Task to complete ::
Copy whichever lines of the data hold the word "putBarge".

[Saved entries]
BEGIN

-- ==== Sys2Proof/Machine/Egress.lean ====
section
/-! DEFINITION. Frames leaving the traffic manager (R86, R150, R157, R165 to R172, R175 to R177, R537): the choice of a
port's next frame, its words into the egress pound, and their end. -/

namespace Sys2Proof.Machine

/-- The egress pound of a port (R33); none for the accounting ports P70 and P71 (R146). -/
def egressPound (p : Nat) : Option Nat :=
  if p < 66 then some (outPound p) else if p < 69 then some (23 + (p - 66)) else if p = 69 then some 27 else none

/-- The frame that a port sends. -/
def selFrame (s : State) (p : Nat) : Option TmFrame :=
  match bankGet (fun _ => none) s.tm.sel p with
  | none => none
  | some fid => barge s fid

/-- The frame that a port sends replaced. -/
def setSel (s : State) (p : Nat) (fid : Option Nat) : State :=
  { s with tm := { s.tm with sel := bankSet (fun _ => none) s.tm.sel p fid } }

/-- The traffic manager may write a word for port `p`: its pound has room and stands between packets or within that of the port,
since only a FIRST word names its port (R23, R537), and a stall port has a credit left. -/
def egressRoom (s : State) (p q : Nat) : Bool :=
  let own := match selFrame s p with
    | none => false
    | some f => decide (f.sent ≠ 0)
  poundRoom s q && (own || !(s.pound q).midW) && (decide (64 ≤ p) || decide ((s.mac p).spent < 64))

/-- One word of a port's frame written into its egress pound; on a stall port it spends a credit. With the first word of a frame
for a wired port goes its note. -/
def egressPush (s : State) (p q : Nat) (f : TmFrame) (w : PWord) : State :=
  let s := if p < 64 then s.setMac p { s.mac p with spent := (s.mac p).spent + 1 } else s
  let s := if p < 66 ∧ w.first = true then
      s.setMac p { s.mac p with notes := (s.mac p).notes ++ [⟨f.info.inPort, f.info.inDt, f.fq, headBytes s f⟩] }
    else s
  poundPush s q w

/-- The sideband of a frame in the egress pound of port `p` (R24): LEN where it is known, and of the rest what the table of R24
lists for that pound. -/
def egressMeta (p : Nat) (f : TmFrame) : Meta :=
  let len := if f.whole then f.data.length else f.info.len
  if p < 64 then { len := len, tsReq := f.info.tsReq, cookie := f.info.cookie, egSub := p % 8 }
  else if p < 66 then { len := len, tsReq := f.info.tsReq, cookie := f.info.cookie }
  else if p < 69 then { len := len, staIdx := f.info.staIdx, tid := f.info.tid }
  else { f.info with len := len, tag := f.tag, fq := f.fq, egSub := 0 }

/-- The width in bytes of the words of a pound. -/
def wordWidth (s : State) (q : Nat) : Nat := max 1 (s.fld (Reg.topPndGeom q) 16 7)

/-- A word of a frame from byte `f.sent` on. -/
def egressWord (p width : Nat) (f : TmFrame) (last : Bool) : PWord :=
  { data := (f.data.drop f.sent).take width, last := last, abort := last && f.aborted, first := decide (f.sent = 0),
    info := if f.sent = 0 then egressMeta p f else {} }

/-- Every word but the last of a port's frame written as far as its bytes have come and room and credits allow. -/
def egressFeed (s : State) (p q : Nat) : Nat → State
  | 0 => s
  | n + 1 =>
    match selFrame s p with
    | none => s
    | some f =>
      let w := wordWidth s q
      if decide (w < f.data.length - f.sent) && egressRoom s p q then
        egressFeed (putBarge (egressPush s p q f (egressWord p w f false)) { f with sent := f.sent + w }) p q n
      else s

/-- The words of the frame in hand of port `p` moved on. -/
def feedPort (s : State) (p : Nat) : State :=
  match egressPound p, selFrame s p with
  | some q, some f => egressFeed s p q (f.data.length + 1)
  | _, _ => s

/-- The line rate of a frame's ingress port, as the time of a byte; none where it came by no wired port. -/
def ingressPs (s : State) (f : TmFrame) : Option Nat := if f.info.inPort < 66 then some (bytePs s f.info.inPort) else none

/-- A frame may leave cut-through (R169): CUT_EN, an egress port P0 to P65 whose line rate is no higher than the ingress
port's, and the frame on chip. -/
def cutReady (s : State) (p : Nat) (f : TmFrame) : Bool :=
  s.bit Reg.tmTmCtrl 1 && decide (p < 66) && !f.spilled && !f.aborted && decide (32 < f.data.length) &&
    (match ingressPs s f with
      | none => false
      | some i => decide (i ≠ 0) && decide (i ≤ bytePs s p))

/-- FIT of a traffic class on a wired port (R145). -/
def portFit (s : State) (p tc : Nat) : Nat := nodeFld s 4 p (9 + tc / 2) (16 * (tc % 2)) 16

/-- When the line of a wired port is free behind the frame that is leaving and those that wait for the MAC (R167, R170). -/
def lineFree (s : State) (p : Nat) : Nat :=
  let x := s.mac p
  let busy := match x.tx with
    | none => x.idleAt
    | some f => if f.drop then x.idleAt else f.start + wireNs s p (max f.info.len f.data.length)
  max s.dt busy + (x.notes.map (fun n => wireNs s p n.len)).sum

/-- A wired port may select (R167): at most one frame waits behind the one that leaves; a port whose MAC sends nothing is held by
its credits alone (R329, R537). -/
def maySelect (s : State) (p : Nat) : Bool :=
  !maySend s p || decide ((s.mac p).notes.length + bnat (s.mac p).tx.isSome < 2)

/-- The head of a queue may leave by wired port `p` (R165, R169, R170). -/
def wiredReady (s : State) (p fq : Nat) : Bool :=
  match fqHead s fq with
  | none => false
  | some f =>
    (storedReady f || cutReady s p f) && gateOpen s p (fqTc s fq) && fits s p (fqTc s fq) (headLen s fq) (lineFree s p) &&
      pathEligible s fq p

/-- The queues that hold frames for a port. -/
def portFqs (s : State) (p : Nat) : List Nat := (busyFqs s).filter (fun q => nodeLive s 0 q && decide (fqPort s q = p))

/-- Heads that cannot leave dropped: one of a retired tag (R86), and on a wired port one longer than FIT (R171). -/
def dropHead (s : State) (p fq : Nat) : Option State :=
  match fqHead s fq with
  | none => none
  | some f =>
    if (tagSlot s f.tag).isNone then some (tmDropRetired s f)
    else if p < 66 ∧ portFit s p (fqTc s fq) ≠ 0xFFFF ∧ portFit s p (fqTc s fq) < headLen s fq then
      some (tmDrop ((s.inc Reg.tmDropToolong).raise Reg.tmIrqRaw 6) f)
    else none

/-- Every head that cannot leave dropped, queue by queue. -/
def dropHeads (p fq : Nat) : Nat → State → State
  | 0, s => s
  | n + 1, s => match dropHead s p fq with
    | none => s
    | some t => dropHeads p fq n t

/-- The station of a subscriber (R147): the first whose record names it. -/
def subSta (s : State) (sub : Nat) : Option Nat := (List.range 4096).find? (fun a => staSub s a == some sub)

/-- The head of a queue may leave by radio `x` in a CONTEND entry (R165, R177): its peer's link is up and its PS bit clear
on it, or a PS-Poll asks for one MSDU (R237, R251, R252). -/
def contendReady (s : State) (x fq : Nat) : Bool :=
  match fqHead s fq with
  | none => false
  | some f =>
    storedReady f && pathEligible s fq (radioPort x) &&
      (match subSta s (nodeAbove s fq 1) with
        | none => true
        | some a => !linkDown s a x && !nstrHeld s a x && !pnSpent s a && (!staPs s a x || s.sta.polls.contains (x, a)))

/-- The queues that radio `x` may draw from in a CONTEND entry: those below its port, and those of a multi-link device
(R176). -/
def contendFqs (s : State) (x : Nat) : List Nat :=
  (busyFqs s).filter (fun q => nodeLive s 0 q && mayDraw s x (nodeAbove s q 1))

/-- A flow queue is ready at its own port (R165): the gate and the fit on a wired port, a stored head elsewhere. -/
def fqReady (s : State) (fq : Nat) : Bool :=
  nodeLive s 0 fq &&
    (let p := fqPort s fq
    if p < 66 then wiredReady s p fq
    else match fqHead s fq with
      | none => false
      | some f => storedReady f && pathEligible s fq p)

/-- The deficit of every child that is no longer ready set to 0 (R166). -/
def reviewDeficits (s : State) : State :=
  let qs := (busyFqs s).filter (fqReady s)
  { s with tm := { s.tm with deficit := bankKeep (fun k =>
      qs.any (fun q => decide (nodeAbove s q (k / 32768) = k % 32768))) s.tm.deficit } }

/-- A frame begins to enter the egress pound of a port; the children it leaves without a ready frame lose their
deficits. -/
def beginFrame (s : State) (p : Nat) (f : TmFrame) (info : Meta) : State :=
  reviewDeficits (feedPort (setSel (putBarge s { f with started := true, sent := 0, info := info }) p (some f.fid)) p)

/-- The frames that the run which radio `x` builds carries and that the traffic manager still holds, with their stations, in order (R175,
R184): of each user's reserved frames as many as the run was planned with beyond those the radio held. -/
def runFrames (s : State) (x : Nat) : List (Nat × Nat) :=
  match (s.radio x).run with
  | none => []
  | some r => if txState s x = 3 then r.users.flatMap (fun u => (u.fids.take (u.count - u.held)).map (fun i => (u.user.sta, i))) else []

/-- The next frame that the traffic manager moves for the PPDU which radio `x` builds (R175). -/
def reservedNext (s : State) (x : Nat) : Option (Nat × TmFrame) :=
  (runFrames s x).findSome? (fun e => match barge s e.2 with
    | none => none
    | some f => if f.started || decide (f.resv ≠ some x) then none else some (e.1, f))

/-- The queue chosen at a port among those ready, for a multi-link device's subscriber below the other radio's port too
(R166, R176). -/
def choose (s : State) (p : Nat) (fqs : List Nat) : Option Nat × State :=
  match pick s 4 p (fqs.filter (fun q => decide (fqPort s q = p))) with
  | (some q, t) => (some q, t)
  | (none, _) => match fqs with
    | [] => (none, s)
    | q :: _ => pick s 4 (fqPort s q) fqs

/-- Radio `x` selects (R175, R177): a reserved frame, or in a CONTEND entry a frame of its port. -/
def radioSelect (s : State) (x : Nat) : State :=
  let p := radioPort x
  match reservedNext s x with
  | some (a, f) =>
    if (tagSlot s f.tag).isNone then tmDropRetired s f
    else beginFrame s p f { f.info with staIdx := a, tid := fqTc s f.fq }
  | none =>
    match (s.airOf x).play with
    | none => s
    | some e =>
      if e.ty ≠ 4 ∨ e.forfeit = true then s
      else
        let s := s.each (contendFqs s x) (fun q t => dropHeads p q (fqFrames t q).length t)
        match choose s p ((contendFqs s x).filter (contendReady s x)) with
        | (none, _) => s
        | (some q, t) => match fqHead t q with
          | none => s
          | some f =>
            let a := subSta t (nodeAbove t q 1)
            let t := match a with
              | none => t
              | some a =>
                if staPs t a x then { t with sta := { t.sta with polls := t.sta.polls.filter (fun e => e != (x, a)) } } else t
            beginFrame t p f { f.info with staIdx := a.getD 0, tid := fqTc t q }

/-- A wired port or the CPU port selects (R165 to R172). -/
def portChoose (s : State) (p : Nat) : State :=
  let s := s.each (portFqs s p) (fun q t => dropHeads p q (fqFrames t q).length t)
  let ready := (portFqs s p).filter (fun q => if p < 66 then wiredReady s p q else
    (match fqHead s q with
      | none => false
      | some f => storedReady f && pathEligible s q p))
  match pick s 4 p ready with
  | (none, _) => s
  | (some q, t) => match fqHead t q with
    | none => s
    | some f => beginFrame t p f f.info

/-- PORT_SELECT (R167): once the last word of the port's previous frame is in the pound, the next frame is chosen; while one
is under way its further words are moved. A closed or full pound selects nothing (R172). -/
def execPortSelect (time : Nat) (p : Fin 72) (s : State) : Host.Outcome State Fault Refusal :=
  let t := s.at time
  done s (match egressPound p with
    | none => t
    | some q =>
      if islUp t 5 = false then t
      else if (selFrame t p).isSome then feedPort t p
      else if egressRoom t p q = false ∨ (p.val < 66 ∧ maySelect t p = false) then t
      else reviewGhStall (if 66 ≤ p.val ∧ p.val < 69 then radioSelect t (p.val - 66) else portChoose t p))

/-- The EGRESS record of a frame (R498, R499). -/
def egressRecord (s : State) (p : Nat) (f : TmFrame) : State :=
  tapRecord s 1 1 s.now48 p (crc32 (captured s f.data))
    (leBytes 4 (f.fq % 32768 + 32768 * (f.tag % 16)) ++ leBytes 4 f.data.length ++ List.replicate 8 0)

/-- A frame's last word in the egress pound of port `p` (R150, R175, R176, R411): it is charged, counted and recorded, its
reference is released, and a timed frame to a port without timestamps completes. -/
def egressDone (s : State) (p : Nat) (f : TmFrame) : State :=
  let len := f.data.length
  let s := chargePath s f.fq p len
  let s := s.addPair Reg.tmDeqLo 1
  let s := (s.addPair (Reg.tmPortTxLo p) 1).addPair (Reg.tmPortTxbLo p) len
  let s := egressRecord s p f
  let s := if 66 ≤ p then postFate s f.info .noTs else s
  let s := reviewDeficits (freeBarge (setSel s p none) f)
  reviewGhStall (reviewTm (if f.aborted then s else releaseTag s f.tag))

/-- FRAME_EGRESS_COMPLETE (R150). -/
def execFrameEgressComplete (time : Nat) (p : Fin 72) (s : State) : Host.Outcome State Fault Refusal :=
  let t := s.at time
  done s (match egressPound p with
    | none => t
    | some q =>
      if islUp t 5 = false then t
      else
        let t := feedPort t p
        match selFrame t p with
        | none => t
        | some f =>
          if f.whole && decide (f.data.length - f.sent ≤ wordWidth t q) && egressRoom t p q then
            egressDone (egressPush t p q f (egressWord p (wordWidth t q) f true)) p f
          else t)

/-- The traffic manager is about to be reset (R38, R178): the end word with ABORT of a frame half-written into the pound of a
stall octet takes a credit of its port. -/
def egressCut (s : State) : State :=
  s.each (List.range 64) (fun p t => match egressPound p, selFrame t p with
    | some q, some f =>
      if f.sent = 0 ∨ (t.pound q).midW = false then t
      else t.setMac p { t.mac p with spent := (t.mac p).spent + 1 }
    | _, _ => t)

/-- The island of port `p` is about to be reset (R39): the frame half-written into its emptied pound is lost. -/
def egressLost (s : State) (p : Nat) : State :=
  match selFrame s p with
  | none => s
  | some f =>
    if f.sent = 0 then s
    else reviewTm (freeBarge (setSel (if f.aborted then s else releaseTag s f.tag) p none) f)

/-- LOCK_HANDOVER (R91, R92): the port's new lock schedule starts. -/
def execLockHandover (time : Nat) (p : Fin 66) (s : State) : Host.Outcome State Fault Refusal :=
  let t := s.at time
  let x := t.player p
  done s (match x.hand, curSlot t with
    | some h, some k =>
      if h ≤ t.dt then reviewDeficits (reviewHeld (playWired (t.setPlayer p { x with slot := some k, base := h, hand := none }) p)) else t
    | _, _ => t)

/-- GATE_INTERVAL_START (R49, R50): the player opens and closes its gates as the entry that covers DT says. -/
def execGateIntervalStart (time : Nat) (p : Fin 66) (s : State) : Host.Outcome State Fault Refusal :=
  let t := s.at time
  done s (if islUp t (portIsland p) && islUp t 6 then reviewDeficits (playWired t p) else t)

end Sys2Proof.Machine
end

END

Task answer ::
        egressFeed (putBarge (egressPush s p q f (egressWord p w f false)) { f with sent := f.sent + w }) p q n
  reviewDeficits (feedPort (setSel (putBarge s { f with started := true, sent := 0, info := info }) p (some f.fid)) p)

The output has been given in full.